While the scoreline and the on-pitch performances speak for themselves, manager Mikel Arteta also made some telling comments after the final whistle. When we consider what Arsenal looked like during the Spaniard’s early days in charge, his words underscore just how much things have improved.

Mikel Arteta discussed Arsenal’s ‘way of playing’ after a big North London Derby victory

As any sports fan can tell you, postgame media availability rarely reveals any groundbreaking insights. After Arsenal’s triumphant North London Derby, though, Arteta did make some telling comments on BT Sport.

“It is [impressive],” the manager explained after being told that 22 passes preceded Thomas Partey’s opening goal (h/t Arseblog News). “It’s our way of playing. We can attack in different ways but obviously, this is part of the way we want to play, especially against this team who is so dangerous on the breaks. You need to be able to control the match.”
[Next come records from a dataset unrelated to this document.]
-- ==== Sys2Proof/Machine/Fabric.lean ====
section
/-! DEFINITION. Flits in the furrows: hops, the weir, scheduled ports, CRC mismatches, lane tests, management writes (08 R232 to R254). -/

namespace Sys2Proof.Machine

/-! ## Credits and headgates -/

/-- A flit enters the output port of headgate t toward its edge routers: counted (source 0x61), INJ set (08 R249). -/
def launchT (s : State) (t : Nat) (f : Flit) : State :=
  countT (updT s t (fun T => { T with tx := T.tx ++ [{ f with inj := injNow s (tileIsland t) f }] })) t 0x61 1

/-- Headgate t injects a flit for a partition; a class-0 flit may be held by the weir (08 R247). -/
def injectT (s : State) (t : Nat) (f : Flit) : State :=
  let T := getT s t
  if f.cls = 0 then
    let last := tget 0 T.weirLast f.part
    if !T.weirHeld.any (fun g => g.part == f.part) && (last == 0 || weirOpen (some (last - 1)) (tget 0 T.weirK f.part) (nowNs s)) then
      launchT (updT s t (fun T => { T with weirLast := tset 0 T.weirLast f.part (nowNs s + 1) })) t f
    else updT s t (fun T => { T with weirHeld := T.weirHeld ++ [f] })
  else launchT s t f

/-- Headgate t sends a line through entry key (partition * 16 + entry): waits while the entry has no credit (05 R156; 06 R173). -/
def sendT (s : State) (t key : Nat) (f : Flit) : State :=
  let e := tget {} (getT s t).entries key
  if e.credits = 0 ∨ (getT s t).held.any (fun h => h.1 == key) then updT s t (fun T => { T with held := T.held ++ [(key, f)] })
  else injectT (updT s t (fun T => { T with entries := tset {} T.entries key { e with credits := e.credits - 1 } })) t f

/-- Flits held for want of credits leave while their entries have some; n bounds their number. -/
def releaseHeld (t : Nat) : Nat → State → State
  | 0, s => s
  | n + 1, s =>
    let T := getT s t
    match T.held.find? (fun h => decide (0 < (tget {} T.entries h.1).credits)) with
    | none => s
    | some h =>
      let s := updT s t (fun T => { T with held := T.held.erase h, entries := tupd {} T.entries h.1 (fun e => { e with credits := e.credits - 1 }) })
      releaseHeld t n (injectT s t h.2)

/-- A flit of a headgate, tagged with the partition it is for. -/
def tileFlit (t pn : Nat) (cls : Fin 4) (dest : Nat) (kind : Fin 8) (sub fmt : Nat) (x : Line) : Flit :=
  { mkFlit (1600 + t) cls dest kind sub fmt false false x with tag := BitVec.ofNat 4 pn }

/-! ## Cistern headgates (07 R216, R217, R231) -/

/-- n more credits for entry key of headgate t, at most its grant: what waits for them leaves (05 R156; 06 R173, R186; 07 R217). -/
def addTileCredits (t key n : Nat) (s : State) : State :=
  releaseHeld t ((getT s t).held.length) (updT s t (fun T => { T with entries := tupd {} T.entries key (fun e => { e with credits := min e.grant (e.credits + n) }) }))

/-- Entry key of the messages that a cistern headgate sends to lantern l, with a grant of 64 (07 R231). -/
def pageKey (l : Nat) : Nat := 4096 + l

/-- XACK at a cistern headgate: credits for the message it sends; the final one ends it (07 R217, R231). -/
def cisternXack (s : State) (t : Nat) (f : Flit) : State :=
  let s := addTileCredits t (pageKey f.src) (lineField f.line 0 4) s
  if lineByte f.line 4 = 1 then
    pageDone (updT s t (fun T => { T with entries := tset {} T.entries (pageKey f.src) {} })) f.part f.src false
  else s

/-- A KV flit arrives at a cistern headgate: a header opens a message, lines are sealed and kept at its cistern address, XACKs go back (07 R216, R217, R231); a reserved SUB is discarded and reported (07 R215). -/
def cisternKv (s : State) (t : Nat) (f : Flit) : State :=
  let T := getT s t
  if f.sub = 0 then
    let total := lineField f.line 16 2 * layoutCols (lineByte f.line 2)
    updT s t (fun T => { T with msgs := T.msgs.filter (fun m => m.src != f.src) ++ [⟨f.src, lineField f.line 18 8, total, 0, f.cls⟩] })
  else if f.sub = 1 then
    match T.msgs.find? (fun m => m.src == f.src) with
    | none => s
    | some m =>
      let s := cisternWrite s (channelOf t) m.addr f.line f.poison
      let xack := fun (n : Nat) (last : Bool) (s : State) => injectT s t (tileFlit t f.part m.cls f.src 1 2 0xA (xackLine n last))
      let m := { m with addr := m.addr + 1, left := m.left - 1, unacked := m.unacked + 1 }
      let (s, m) := if m.unacked = 16 then (xack 16 false s, { m with unacked := 0 }) else (s, m)
      if m.left = 0 then updT (xack (m.unacked + 1) true s) t (fun T => { T with msgs := T.msgs.filter (fun k => k.src != f.src) })
      else updT s t (fun T => { T with msgs := lmap (fun k => k.src == f.src) (fun _ => m) T.msgs })
  else if f.sub = 2 then cisternXack s t f
  else raiseEv s sevError 0x0404 f.part srcTile t f.sub.val

/-- Credits for a headgate's entries (06 R186). -/
def tileCredit (s : State) (t : Nat) (f : Flit) : State :=
  let main := tileMain t
  let n := lineField f.line 0 4
  let kind := lineByte f.line 4
  let hit := fun e : Nat × HgEntry => e.1 / 16 == f.part && e.2.dest == f.src && e.2.sub == f.sub.val && e.2.kind == (if kind = 0 then 0 else if kind = 1 then 2 else 4)
  match (getT s main).entries.find? hit with
  | none => s
  | some e =>
    let s := addTileCredits main e.1 n s
    match tileZenden t with
    | some z => updZ s z (fun Z => { Z with out := Z.out ++ [(e.1 % 16, f)] })
    | none => s

/-- Zenden channel of the KV message that lantern l sends: that of its KXFR's sluice entry (07 R216, R226; 08 R258; the header has no place for it: DEDUCED, log 51). -/
def kvChannel (L : Lantern) : Option Nat :=
  match (getEng L 6).q with
  | x :: _ => match x.op with
    | .inject e _ => some (getSl L e).num
    | .kxfrAck e => some (getSl L e).num
    | _ => none
  | [] => none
That wasn’t Arteta’s only comment about his team’s performance, though. He also was full of praise for Arsenal’s collective willingness to play their game, despite Tottenham’s threat on the counter.

“It was [frustrating to be tied at halftime], but they don’t need much in any action,” he added. “Any time they are around the box, you have the feeling they can create anything out of it. You have to live with that. I really like that we didn’t play with that in our minds, we were free, we were courageous, we were brave and we went for it. This is what we demand the players to do.”

Upon first reading (or listening), those seem like some ordinary postmatch quotes. Within the larger Arsenal context, though, they do seem telling.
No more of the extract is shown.